Во мне самом жила такая тайна, которой я не знал до испытанья,- и посреди жестокого страданья явился мне мой собственный двойник! Но если мне ты – мать, ему – праматерь, то он во мне, как тайный пожиратель, от веку жил!-выходит, я создатель того, кто из моей души возник! И как теперь с раздвоенною волей мне избежать душевных мук и болей, иль до конца отныне горькой долей отмечен будет мой дальнейший путь? Природа-мать, ответь родному сыну, ответь сейчас, ведь я под небом стыну, и, может быть, вот-вот шагну в трясину, а из неё уж некуда шагнуть…»
О, как пронзительна и одинока фигура мальчика среди земли! Его вопросы – вечные вопросы, а вот ответы – где, в какой дали?
И вот он слышит голос Матери-природы:
«Я понимаю, знаю муки сына,- моя вина в мучениях детей… Но что ответить каждому – не знаю… Я родила тебя, как раньше брата, чтоб сами вы прошли земной свой путь… Один пойдёт дорогою добра, и, может быть, погибнет очень скоро, другой пойдёт дорогой злодеяний, и будет жить – кто знает? – целый век, а третий в сопряжении двух линий построит свой мучительнейший путь… Ведь я сама не знаю, как мне выжить, и вы – мои разведчики в веках!.. Ты в муке оттого, что съел зверька, что сам убил невинное созданье? Но если б ты от голода погиб, ужели это было бы разумней? Вы все на свет природой рождены, и все мне одинаково нужны, но я не знаю, как вам подсказать, чтоб жить на свете – и не убивать… Я лучше притчу расскажу тебе… А дальше – сам решай в своей судьбе!..

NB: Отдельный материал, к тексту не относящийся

-- ==== Sys2Proof/Certificates/Slice0/Obligations.lean ====
section
/-! DEFINITION. The statements for the provers. A statement that a command answers an exact next state rests on the model's conventions on
device time, happenings, slots and what follows a command (log entries 1 to 3, 6 and 8); the others it rests on are named in its
docstring. -/

open Sys2Proof Sys2Proof.Machine

/-! ### The queue and the step -/

/-- A command at the front of the queue runs on the queue's rest; with none waiting the block idles (log entry 31). -/
def Obligations.StepTakesTheFrontCommand : Prop :=
  ∀ s : State, (∀ (c : Instr) (rest : List Instr), s.pending = c :: rest → step s = exec c { s with pending := rest }) ∧
    (s.pending = [] → step s = .next s)

/-- Every command answers a next state, on every part and in every state, and leaves the queue alone. (Choices: log entries 6, 32.) -/
def Obligations.EveryCommandAnswersAndKeepsTheQueue : Prop :=
  ∀ (c : Instr) (s : State), ∃ t, exec c s = .next t ∧ t.pending = s.pending

/-! ### Power and Reset -/

/-- Reset triggers and their ends complete (R14, R15, R392 to R395): what the device is after each. A FATAL latch of an
earlier Jet round holds off RESET_N and the watchdog, and one of the same round does not (R16); power-on clears it. (Choices: log
entries 4, 36, 44, 124.) -/
def Obligations.ResetTriggersComplete : Prop :=
  ∀ (dt : Nat) (rail : Rail) (s : State), let a := begun dt s
    exec (.powerRemoved dt) s = .next { intoReset a with
      pwr := { (intoReset a).pwr with powered := false, tripped := [.vddCore, .vddIo, .vdd18, .vdd33, .vmem, .vhtr, .vpin] } } ∧
    (a.pwr.powered = false →
      exec (.powerOn dt) s = .next { intoReset a with
        pwr := { (intoReset a).pwr with powered := true, tripped := [] }, dike := {}, mbx := {}, pcie := {}, tap := {} }) ∧
    (a.pwr.powered = true → a.pwr.tripped.contains rail = false →
      exec (.supplyTrip dt rail) s = .next (intoReset { a with pwr := { a.pwr with tripped := rail :: a.pwr.tripped } })) ∧
    ((a.dike.fatal = false ∨ ∃ t, a.dike.fatalAt = some t ∧ sameRound a t a.tb.now = true) →
      exec (.resetNLow dt) s = .next (intoReset { a with pwr := { a.pwr with resetLow := true } }) ∧
      exec (.watchdogExpiry dt) s = .next (intoReset a)) ∧
    (a.dike.fatal = true → (∀ t, a.dike.fatalAt = some t → sameRound a t a.tb.now = false) →
      exec (.resetNLow dt) s = .next (after a { a with pwr := { a.pwr with resetLow := true } }) ∧
      exec (.watchdogExpiry dt) s = .next (after a a)) ∧
    exec (.railGood dt rail) s = .next (after a (if a.pwr.powered then
      { a with pwr := { a.pwr with tripped := a.pwr.tripped.filter (· ≠ rail) } } else a)) ∧
    exec (.resetNHigh dt) s = .next (after a { a with pwr := { a.pwr with resetLow := false } }) ∧
    exec (.perst dt) s = .next (after a { a with mbx := { a.mbx with msixOn := false }, pcie := {} }) ∧
    (a.pwr.warned.contains rail = false →
      exec (.supplyWarn dt rail) s =
        .next (after a (setLevel 19 true { a with pwr := { a.pwr with warned := rail :: a.pwr.warned } }))) ∧
    (a.pwr.warned = [rail] →
      exec (.supplyInRange dt rail) s = .next (after a (setLevel 19 false { a with pwr := { a.pwr with warned := [] } })))

/-- What a Reset leaves (R15, R320, R390, R394): mode Reset, role Solo, no valve open, no command in a slot, the FATAL latch and the
records of sources 0 to 3 alone of the Dike. All of flash and OTP stay, the secrets among them, and of the Polder the scratch RAM, the
log and what the boot chose are cleared; the endpoint but for its pending messages (R278), the test access port and the queue stay.
(Choices: log entries 4, 36, 44, 98.) -/
def Obligations.ResetLeaves : Prop :=
  ∀ s : State, let t := intoReset s
    t.sys.mode = .reset ∧ t.sys.role = .solo ∧ t.fab.openPorts = 0 ∧ t.fab.conns = [] ∧ t.mbx.cmds = [] ∧ t.jets.loops = [] ∧
    t.slc.entries = [] ∧ t.wear = [] ∧ t.tb.now = 0 ∧ t.tb.ts = .free ∧
    t.dike.fatal = s.dike.fatal ∧ (∀ n, src t.dike n = if n ≤ 3 then src s.dike n else srcReset n) ∧
    t.pld = { s.pld with scratch := [], log := [], frozen := false, keyUsed := false, slotUsed := false, fwDigest := 0, imgSvn := 0,
                         imgRevoke := false } ∧
    t.plat.sram = [] ∧ t.plat.basin = [] ∧ t.sec.staging = [] ∧
    t.pcie = { s.pcie with pend := 0 } ∧ t.tap = s.tap ∧ t.pending = s.pending ∧ t.part = s.part

/-- Release of the internal reset at t0 completes, RESET_N being no trigger while FATAL is latched (R15, R395 to R397, R408): Boot,
outputs driven, straps sampled, first role. (Choices: log entries 5, 44, 70.) -/
def Obligations.ResetReleaseCompletes : Prop :=
  ∀ (dt : Nat) (sideB spi : Bool) (s : State), let a := begun dt s
    a.sys.mode = .reset → a.pwr.powered = true → a.pwr.tripped = [] → (a.pwr.resetLow = false ∨ a.dike.fatal = true) →
    a.pwr.warned = [] →
    exec (.resetRelease dt sideB spi) s = .next (after a { a with
      pwr := { a.pwr with hiZ := false, t0 := a.tb.now, watchdog := a.tb.now }
      sys := { a.sys with mode := .boot, sideB := sideB, spi := spi, role := if a.cld.present then .standby else .solo }
      cld := { a.cld with asserted := roleIn a, resyncWait := roleIn a && a.cld.present } })

/-- The boot timeline completes (R353, R376, R388, R390, R396, R248); the boot ROM reads the life cycle as it starts. (Choices: log
entries 7, 90.) -/
def Obligations.BootTimelineCompletes : Prop :=
  ∀ (dt : Nat) (s : State), let a := begun dt s
    (awake a → answers a = true → exec (.watchdogRestart dt) s = .next (after a { a with pwr := { a.pwr with watchdog := a.tb.now } })) ∧
    (a.sys.mode = .boot →
      exec (.pllLock dt) s = .next (after a { a with pwr := { a.pwr with refclk := true, plls := true } })) ∧
    (a.sys.mode = .boot → a.pwr.plls = true →
      exec (.basinTrained dt) s = .next (after a { a with pwr := { a.pwr with basin := true } })) ∧
    (a.sys.mode = .boot → a.pwr.plls = true → a.pwr.basin = true → a.pwr.wiped = false →
      exec (.wipeComplete dt) s =
        .next (after a { a with
          mbx := { msixOn := a.mbx.msixOn }, pcie := { a.pcie with pend := 0 }, pwr := { a.pwr with wiped := true },
          pld := readLc a.pld })) ∧
    (awake a → a.pwr.refclk = true →
      exec (.refclkLoss dt) s =
        .next (after a (raise 14 (releaseRole (safeValves { a with pwr := { a.pwr with refclk := false, plls := false } })))))

/-- The handover completes (R380, R382, R398): with a valid image the boot ROM measures it and starts firmware, which blocks every
valve. (Choices: log entries 16, 34, 46.) -/
def Obligations.HandoverCompletes : Prop :=
  ∀ (dt : Nat) (k : Bool) (img : List Byte) (codes : List (BitVec 14 × BitVec 14)) (jets wells : List Nat) (s : State), let a := begun dt s
    let m := { a with pld := if a.pld.log.isEmpty then measure (otpEntry a.pld) (measure Config.romDigest a.pld) else a.pld }
    let d := digestNat (imageBytes img)
    a.sys.mode = .boot → a.pwr.wiped = true → a.pwr.refclk = true → a.sys.fwRun = false → a.pwr.stopped = false →
    bootChoice a.part m.pld = some (k, img) →
    exec (.firmwareHandover dt codes jets wells) s = .next (after a (startFirmware img codes jets wells
      { m with pld := { measure d m.pld with
          fwDigest := d, slotUsed := k, keyUsed := bit (fld img 11 1) 0, imgSvn := fld img 12 4,
          imgRevoke := bit (fld img 24 1) 0 } }))

/-- The entry into Dark completes (R385, R399, R400, R344): with an authentic CAL record the fabric is prepared from it, without one
CALSTORE_AUTH occurs; wear is loaded, the channel table locked and measured, and Dark entered. (Choices: log entries 17, 35, 48, 49,
91.) -/
def Obligations.StoreLoadCompletes : Prop :=
  ∀ (dt : Nat) (r : CalRec) (s : State), let a := begun dt s
    let last := fun u : State => enterMode .dark
      { u with plat := { u.plat with lock := true },
               pld := settlePolder (measure (digestNat (chanBytes { u.plat with lock := true })) u.pld) }
    a.sys.mode = .boot → fwLive a = true → a.temp.measured = true →
    (calRecord a.pld = some r →
      let u := loadWear (prepareFabric (some (decide (r.hdr.band = 1))) r.data { a with pld := measure (digestNat (calBytes r)) a.pld })
      u.sys.mode = .boot → exec (.storeLoaded dt) s = .next (after a (last u))) ∧
    (calRecord a.pld = none →
      let u := loadWear (raise 190 { a with pld := measure 0 a.pld })
      u.sys.mode = .boot → exec (.storeLoaded dt) s = .next (after a (last u)))

/-! ### The host's window -/

/-- Accesses of the host's window complete (R262, R264, R265, R273, R275, R276, R278, R362): doorbells with their event, completions, the
interrupt mask, CONS and LOST; an aligned word of any register, any other access of the registers, a byte to a slot that is not BUSY, one
to a BUSY slot, one outside the slots, SPI writes and reads. A write of a register clears the pending message of each condition that is
served. An endpoint in D3hot refuses every access, a refused access raises PCIE_AER (R311), and before the wipe is complete none has an
effect. (Choices: log entries 42, 96, 98.) -/
def Obligations.WindowComplete : Prop :=
  ∀ (dt n k : Nat) (v : W32) (off : BitVec 16) (b hi lo op : Byte) (data : List Byte) (s : State), let a := begun dt s
    (windowLive a = true → portAsleep a = false →
      let e := ev 292 a
      exec (.mbxDoorbell dt v) s = .next (after a (servePend { e with mbx := { e.mbx with
        hostErr := e.mbx.hostErr || decide (v.extractLsb' 0 8 &&& e.mbx.busy ≠ 0)
        rung := e.mbx.rung ||| (v.extractLsb' 0 8 &&& ~~~e.mbx.busy)
        busy := e.mbx.busy ||| v.extractLsb' 0 8 } })) ∧
      exec (.mbxCompleteClear dt v) s =
        .next (after a (servePend { a with mbx := { a.mbx with done := a.mbx.done &&& ~~~(v.extractLsb' 0 8) } })) ∧
      exec (.mbxIrqMaskWrite dt v) s = .next (after a (servePend
        (forEach ((presentVectors a.mbx).filter fun k => a.mbx.irqMask.getLsbD k)
          { a with mbx := { a.mbx with irqMask := v.extractLsb' 0 11 } } fun s k => signal k
            (if k = 8 && tells s 8 then { s with mbx := { s.mbx with ringArmed := false } } else s)))) ∧
      ((a.mbx.prod - v).toNat ≤ 96 → exec (.mbxRingConsWrite dt v) s =
        .next (after a (servePend (flushLost { a with mbx := { a.mbx with cons := v, ringArmed := true } })))) ∧
      (96 < (a.mbx.prod - v).toNat → exec (.mbxRingConsWrite dt v) s =
        .next (after a (servePend { a with mbx := { a.mbx with hostErr := true } }))) ∧
      exec (.mbxRingLostRead dt) s =
        .next (after a { a with out := a.out ++ [.readData (a.mbx.lost.zeroExtend 32)], mbx := { a.mbx with lost := 0 } }) ∧
      (a.sys.spi = false →
        (data.length = 4 → off.toNat + 4 ≤ 0x1000 → off.toNat % 4 = 0 → exec (.hostWindowWrite dt off data) s =
          .next (after a (windowWrite off.toNat (BitVec.ofNat 32 (leNat data)) a))) ∧
        (off.toNat + data.length ≤ 0x10000 → off.toNat < 0x1000 → (data.length ≠ 4 ∨ off.toNat % 4 ≠ 0) →
          exec (.hostWindowWrite dt off data) s =
            .next (after a (raise 187 { a with pcie := { a.pcie with urSeen := true }, out := a.out ++ [.unsupported] }))) ∧
        (0x1000 ≤ off.toNat → off.toNat + data.length ≤ 0x10000 →
          exec (.hostWindowWrite dt off data) s = .next (after a (memoryWrites off.toNat data a))) ∧
        (slotAt off.toNat = some n → a.mbx.busy.getLsbD n = false → exec (.hostWindowWrite dt off [b]) s =
          .next (after a { a with mbx := { a.mbx with mem := sset 0 a.mbx.mem off.toNat b } })) ∧
        (slotAt off.toNat = some n → a.mbx.busy.getLsbD n = true →
          exec (.hostWindowWrite dt off [b]) s = .next (after a { a with mbx := { a.mbx with hostErr := true } })) ∧
        (0x9000 ≤ off.toNat → exec (.hostWindowWrite dt off [b]) s = .next (after a a)))) ∧
    windowWrite 0x0008 v a = servePend { a with mbx := { a.mbx with
      statChg := a.mbx.statChg && !v.getLsbD 0, faultChg := a.mbx.faultChg && !v.getLsbD 1,
      ringOvf := a.mbx.ringOvf && !v.getLsbD 2, hostErr := a.mbx.hostErr && !v.getLsbD 3 } } ∧
    (k ≠ 0x0008 → k ≠ 0x0010 → k ≠ 0x0014 → k ≠ 0x0018 → k ≠ 0x0024 → windowWrite k v a = servePend a) ∧
    (a.sys.spi = true →
      (windowLive a = true → exec (.spiTransaction dt (0x02 :: hi :: lo :: data)) s =
        .next (after a (spiWrite (hi.toNat * 256 + lo.toNat) [] data a))) ∧
      (windowLive a = true → exec (.spiTransaction dt (0x03 :: hi :: lo :: data)) s =
        .next (after a (emit (.spi (spiRead (data.length - 1) (hi.toNat * 256 + lo.toNat) none [] a).1)
          (spiRead (data.length - 1) (hi.toNat * 256 + lo.toNat) none [] a).2))) ∧
      (windowLive a = false → exec (.spiTransaction dt (0x02 :: hi :: lo :: data)) s = .next (after a a) ∧
        exec (.spiTransaction dt (0x03 :: hi :: lo :: data)) s =
          .next (after a { a with out := a.out ++ [.spi (List.replicate (data.length - 1) 0xFF)] })) ∧
      (op ≠ 0x02 → op ≠ 0x03 → exec (.spiTransaction dt (op :: data)) s = .next (after a a))) ∧
    (portAsleep a = true →
      let refused := after a (raise 187 { a with pcie := { a.pcie with urSeen := true }, out := a.out ++ [.unsupported] })
      exec (.mbxDoorbell dt v) s = .next refused ∧ exec (.mbxCompleteClear dt v) s = .next refused ∧
      exec (.mbxIrqMaskWrite dt v) s = .next refused ∧ exec (.mbxRingConsWrite dt v) s = .next refused ∧
      exec (.mbxRingLostRead dt) s = .next refused ∧
      (off.toNat + data.length ≤ 0x10000 → exec (.hostWindowWrite dt off data) s = .next refused)) ∧
    (windowLive a = false → portAsleep a = false →
      exec (.mbxDoorbell dt v) s = .next (after a a) ∧ exec (.mbxCompleteClear dt v) s = .next (after a a) ∧
      exec (.mbxIrqMaskWrite dt v) s = .next (after a a) ∧ exec (.mbxRingConsWrite dt v) s = .next (after a a) ∧
      exec (.mbxRingLostRead dt) s = .next (after a { a with out := a.out ++ [.readData 0xFFFFFFFF] }) ∧
      exec (.hostWindowWrite dt off data) s = .next (after a a))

Вот эта притча, слушай всей душою!
«Летел над миром славный мотылёк, и путь его был странен и далёк; куда летел – никто о том не знал, и каждый удивлённо вопрошал: «Ты куда, ты куда, мотылёк?» -«Я ищу, я ищу огонёк…» И мотылёк летел над сонмом трав, бесповоротный путь себе избрав, не замечая жизни луговой, и снова слышал крики за спиной: «Как ты глуп, как ты глуп, мотылёк! Твои крылья сожжёт огонёк!» Но мотылёк летел, он что-то знал, чего не знали те, кто снизу звал; он слышал зов неведомых начал, и он оттуда, сверху, отвечал: «Я не ласки прошу у судьбы – я ищу и желаю борьбы!» И все решили – глупый мотылёк! Ему с цветка порхать бы на цветок, пить сладкий мёд, и в капельках росы смотреть на небо в тихие часы… «Пропадёшь, пропадёшь, мотылёк, потому что твой путь одинок!» Но он летел, пока хватало сил, и у судьбы пощады не просил, и встречным всем напоминал о том, что скоро тьма падёт на каждый дом. «А во тьме всё равно, всё равно каждый светлое ищет окно…» И в самом деле, вскоре свет погас, и каждый ужаснулся в этот час, и каждый захотел, чтоб хоть на миг далёкий луч в жилище к ним проник. «Где ты, где, отзовись, мотылёк?» Но он был недоступно далёк!.. А мотылёк тем временем летел в прекрасный и неведомый предел, и он достиг, чего всю жизнь искал: он огонёк увидел среди скал! И сказал: «Я иначе не мог, - я нашёл тебя, мой огонёк!» Был огонёк прекрасен, ярок, смел, но он был мал и в скалах пламенел: никто не видел свет его лучей, не достигал тот свет ничьих очей… И спросил у него мотылёк: «Для кого ты горишь, огонёк?» - «Меня ласкают нежно ветерки, и будоражит горний гул реки, и даже дуновенье крыл твоих навеки породнило б нас, двоих,- но ко мне подлетать не спеши: от сожженья себя удержи!..» –« Но ты горишь, не видимый во мгле, а света ждут на сумрачной земле; и потому, высокий свет любя, я отдаю тебе всего себя!» И сгорел в огоньке мотылёк, и увидел весь мир огонёк…»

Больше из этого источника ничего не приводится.